L'IMPORTANZA DI GODERE IL PRESENTE
LA VITA
I temi della vita e della morte sono sempre stati presenti nella riflessione esistenziale dell’uomo. Due dei più grandi poeti latini ad occuparsene sono stati Orazio e Seneca.
ORAZIOLa fugacità del tempo, la brevità della vita, il cogliere l’attimo: un tema classico alquanto attuale. Dove trovare la felicità se non nell’attimo che fugge? La vita umana si svolge in un arco di tempo assai limitato e perciò nel presente, nell’attimo che fugge, occorre cercare la felicità, piuttosto che attenderla in un futuro di cui non si ha certezza. E’ da queste massime di saggezza che nasce in una delle Odi oraziane la breve quanro efficace espressione Carpe Diem: il futuro non deve essere motivo di vane speranze e paure, ma occorre vivere con intensità e assaporare la vita attimo dopo attimo. Egli invita il lettore a non confidare nel domani, a non cercare di capire ciò che va al di là delle sue possibilità, vivendo invece a pieno il presente. Il poeta infatti insiste sull’oscurità e l’incertezza del domani, sulla precarietà dell’esistenza. Ed è forse questo tutto quello che si può fare, si può vivere il tempo dando ad ogni attimo un significato, in modo tale da renderlo imperituro. Ciò è però possibile solo se si accettano quelle che sono le tappe fondamentali a cui ogni uomo deve necessariamente andare incontro, come il momento della morte, annullando così l’ansia che queste causano.

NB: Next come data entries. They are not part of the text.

/-- A reserved field is nonzero, or OP above 13 (R352, R353). -/
def planReserved (d : BitVec 512) : Bool :=
  decide (13 < planOp d) || planField d 1 8 / 4 != 0 || natField d.toNat 21 2 != 0 ||
  (d.getLsbD 23 && natField d.toNat 19 2 != 0) || (!d.getLsbD 23 && planField d 3 8 != 0) || planField d 18 16 != 0 ||
  (if planWhole d then planPart d != 0 || planLoff d != 0 else planField d 32 256 != 0)

/-- A limit that the descriptor and list alone show is broken (R353). -/
def planLimit (d : BitVec 512) (list : List (Nat × Nat)) : Bool :=
  planCount d == 0 || decide (65536 < planCount d * collectiveSize (planOp d)) || planSrc d % 16 != 0 || planDst d % 16 != 0 ||
  (match planHoff d with
   | some h => h % 4 != 0
   | none => false) ||
  decide (31 < planField d 3 8) ||
  (!planWhole d && (planPart d == 0 || decide (2 ^ 17 < planPart d) ||
    !chained (fun a b : Nat × Nat => decide (a.1 < b.1) || (a.1 == b.1 && decide (a.2 < b.2))) list))

/-- The plan of a descriptor. -/
def planFrom (d : BitVec 512) (handle : Half) (scope : Scope) (parts : List (Nat × Nat)) : Plan :=
  { handle := handle, op := planOp d, reduce := d.getLsbD 8, barrier := d.getLsbD 23, target := BitVec.ofNat 5 (planField d 2 5)
    member := planField d 3 8, count := planCount d, src := planSrc d, dst := planDst d, buffer := planHandle d
    hoff := planHoff d, parts := parts, scope := scope }

/-! ## COLSET (R331, R353) -/

/-- The list of a descriptor, from the issuer's scratch: module and rank, and whether a reserved bit is set. -/
def State.planList (s : State) (d : BitVec 512) : List (Nat × Nat) × Bool :=
  let ws := (List.range (planPart d)).map fun j => s.mem.readNat (sramKey s.focus.rank .scratch (planLoff d + 4 * j)) 4
  (ws.map fun w => (natField w 17 8, natField w 0 17), ws.any fun w => decide (2 ^ 25 ≤ w))

/-- COLSET (R353): the request goes to the handle home, and the answer comes back. -/
def execColset (sc : Scope) (d x : GReg) (s : State) : Out :=
  runGroup .all false (fun s =>
    let r := s.focus.rank
    match s.cur.colset with
    | .waiting => .error (.wait s)
    | .value w => .ok (.on (s.modCur fun c => { c.setG d w with colset := .none }))
    | _ => do
      let o := (s.cur.getG x).toNat
      s.scratchOffset o 64 64
      let desc : BitVec 512 := s.scratchRead 512 o 64
      if !planWhole desc then s.scratchOffset (planLoff desc) 4 (4 * planPart desc)
      let list := if planWhole desc then ([], false) else s.planList desc
      let own := s.modidx.toNat
      let partOf := if planWhole desc then planMask desc own && !s.here.struck else list.1.contains (own, r)
      if planReserved desc || list.2 || sc == .lane || sc == .core || sc == .tile || !partOf then throw s.refuse
      if planLimit desc list.1 then throw s.refuse
      match s.here.pitch with
      | none => throw s.refuse
      | some id =>
        let q : ColsetReq := { rank := r, ctx := s.focus.ctx, desc := desc, list := list.1, scope := sc, round := s.reqs }
        throw (.wait (({ s with reqs := s.reqs + 1 }.modPitch id fun p => { p with colsets := p.colsets ++ [q] }).modCur fun c => { c with colset := .waiting }))) s

/-- The live tiles of a pitch instance. -/
def State.liveTiles (s : State) (p : Pitch) : List Nat :=
  (s.region p).filter fun r => !(s.tile r).struck && (s.tile r).pitch == some p.id

/-- The participants of a request on this module: the ranks, and whether every one that the list names is live (R353). -/
def State.ownRanks (s : State) (p : Pitch) (d : BitVec 512) (listed : List Nat) : List Nat × Bool :=
  if planWhole d then (s.liveTiles p, true) else (listed, listed.all fun r => (s.liveTiles p).contains r)

/-- A page of the destination buffer excludes a participant by its scope; `far` says that participants stand on other modules too
(R266, R353). -/
def State.bufferExcludes (s : State) (d : BitVec 512) (far : Bool) (h : Nat) (r : Nat) : Bool :=
  let n := planCount d * collectiveSize (planOp d)
  (List.range ((n + 15) / 16)).any fun j =>
    match s.spaceTarget r .engineWrite 1 (.buffer h (planDst d + 16 * j)) with
    | .error code => code == 0x08
    | .ok t => far && t.scope != .system

/-- The failures of R353 that a module sees of its own participants, by their codes. -/
def State.planFailures (s : State) (p : Pitch) (d : BitVec 512) (far : Bool) (ranks : List Nat) (live : Bool) : List Nat :=
  let n := planCount d * collectiveSize (planOp d)
  let f2 := if live then [] else [2]
  let f4 := match planHandle d with
    | none => []
    | some h => if p.handles.length ≤ h ∨ ranks.any (s.bufferExcludes d far h) then [4] else []
  let beyond (r : Nat) : Bool :=
    let size := (s.tile r).scratchSize
    decide (size < planSrc d + n) ||
    (match planHoff d with
     | some o => decide (size < o + 4)
     | none => false) ||
    (match planHandle d with
     | none => decide (size < planDst d + n)
     | some h => match p.handles[h]? with
       | some b => decide (b.buffer.size < planDst d + n)
       | none => false)
  f2 ++ f4 ++ (if ranks.any beyond then [6] else [])

/-- The slot numbers free in every one of some tiles (R331). -/
def Pitch.freeSlots (p : Pitch) (own : Nat) (ranks : List Nat) : List Nat :=
  (List.range 16).filter fun k =>
    !(p.plans.any fun q => q.present && q.slot == k && (q.ranksOn own).any ranks.contains)

/-- The modules of a request, ascending. -/
def ColsetReq.modules (q : ColsetReq) (own : Nat) : List Nat :=
  (List.range 256).filter fun m => m == own || (if planWhole q.desc then planMask q.desc m else q.list.any fun e => e.1 == m)

/-- The other modules of a request. -/
def ColsetReq.others (q : ColsetReq) (own : Nat) : List Nat := (q.modules own).filter (· ≠ own)

/-- What this module answers about its participants in a request (R353). -/
def State.answerFor (s : State) (p : Pitch) (d : BitVec 512) (far : Bool) (listed : List Nat) : PlanAnswer :=
  let mine := s.ownRanks p d listed
  ⟨s.modidx.toNat, s.planFailures p d far mine.1 mine.2, mine.1, p.freeSlots s.modidx.toNat mine.1⟩

/-- The participants of a request, once every module has answered, in ascending order of module and rank (R329). -/
def ColsetReq.parts (q : ColsetReq) : List (Nat × Nat) :=
  if planWhole q.desc then (List.range 256).flatMap fun m =>
    ((q.answers.filter (·.mod = m)).flatMap fun e => e.ranks).map fun r => (m, r)
  else q.list

/-- A participant lies outside the scope around the issuer (R285, R353). -/
def State.outsideScope (s : State) (q : ColsetReq) (parts : List (Nat × Nat)) : Bool :=
  parts.any fun e => if e.1 = s.modidx.toNat then !s.within q.scope q.rank e.2 else q.scope != .system

/-- The first of the failures that are found before links and slots are looked at, in the order 2, 3, 4, 6 (R353). -/
def State.firstFailure (s : State) (q : ColsetReq) : Option Nat :=
  let fs := q.answers.flatMap (fun a => a.failures) ++ (if s.outsideScope q q.parts then [3] else [])
  [2, 3, 4, 6].find? fun f => fs.contains f

/-- The lowest slot number that every module has free (R353). -/
def ColsetReq.slot (q : ColsetReq) : Option Nat := (List.range 16).find? fun k => q.answers.all fun a => a.free.contains k

/-- The links that this module needs for a plan are not down and carry its topology version: to the modules that its partials go to and,
from the lead, to every other one (R331, R353; log 30). -/
def State.linksGood (s : State) (parts : List (Nat × Nat)) : Bool :=
  let own := s.modidx.toNat
  parts.zipIdx.all fun e =>
    let up := (parts[parentOf e.2]?.map (·.1)).getD own
    (e.1.1 != own || e.2 == 0 || up == own || s.linkGood up) &&
    (parts.head?.map (·.1) != some own || e.1.1 == own || s.linkGood e.1.1)

/-- Reserve a plan on this module, with the combine slots that are free (R331). -/
def State.reservePlan (s : State) (id : PitchId) (p : Plan) : State :=
  let p := { p with live := false, pending := true, routed := s.routedFor p }
  s.modPitch id fun q => { q with plans := q.plans.filter (fun o => o.key ≠ p.key) ++ [p] }

/-- A reserved plan goes live on this module, and its handle is written where the descriptor says (R353). -/
def State.setLive (s : State) (id : PitchId) (k : PlanKey) : State :=
  match (s.pitch? id).bind fun p => p.plan? k with
  | none => s
  | some q =>
    let s := s.modPlan id k fun q => { q with live := true, pending := false }
    match q.hoff with
    | none => s
    | some o => (q.ranksOn s.modidx.toNat).foldl (fun s r => s.store (sramKey r .scratch o) 4 (q.handle.setWidth 32)) s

LA FUGACITA' DEL TEMPO OGGI
LA VITA
Spesso soffocati sempre dagli stessi impegni, alla ricerca di una routine stabile dove tutto si incastri alla perfezione, si perde il valore delle cose che ognuno ha attorno. Il quotidiano, che inevitabilmente diventa abitudine, finisce per appiattire tutto ciò che c’è di bello in un indistinto caos che caratterizza la vita. Una confusione dalla quale si cerca di fuggire, che si tenta di risolvere in un percorso il più possibile lineare. Non si considera però che questo caos, quasi irritante, è fatto di oggetti, azioni e soprattutto persone che troppo spesso, sbagliando, diamo per scontati. La bellezza di amare chi si ha accanto, di fare con passione ogni piccolo gesto, dunque, si perde facilmente. La ricerca di una serena stabilità è causa dell’alienarsi dell’individuo. E' perciò fondamentale essere consapevoli della fugacità del tempo e distinguere ciò che è davvero importante da ciò che è futile.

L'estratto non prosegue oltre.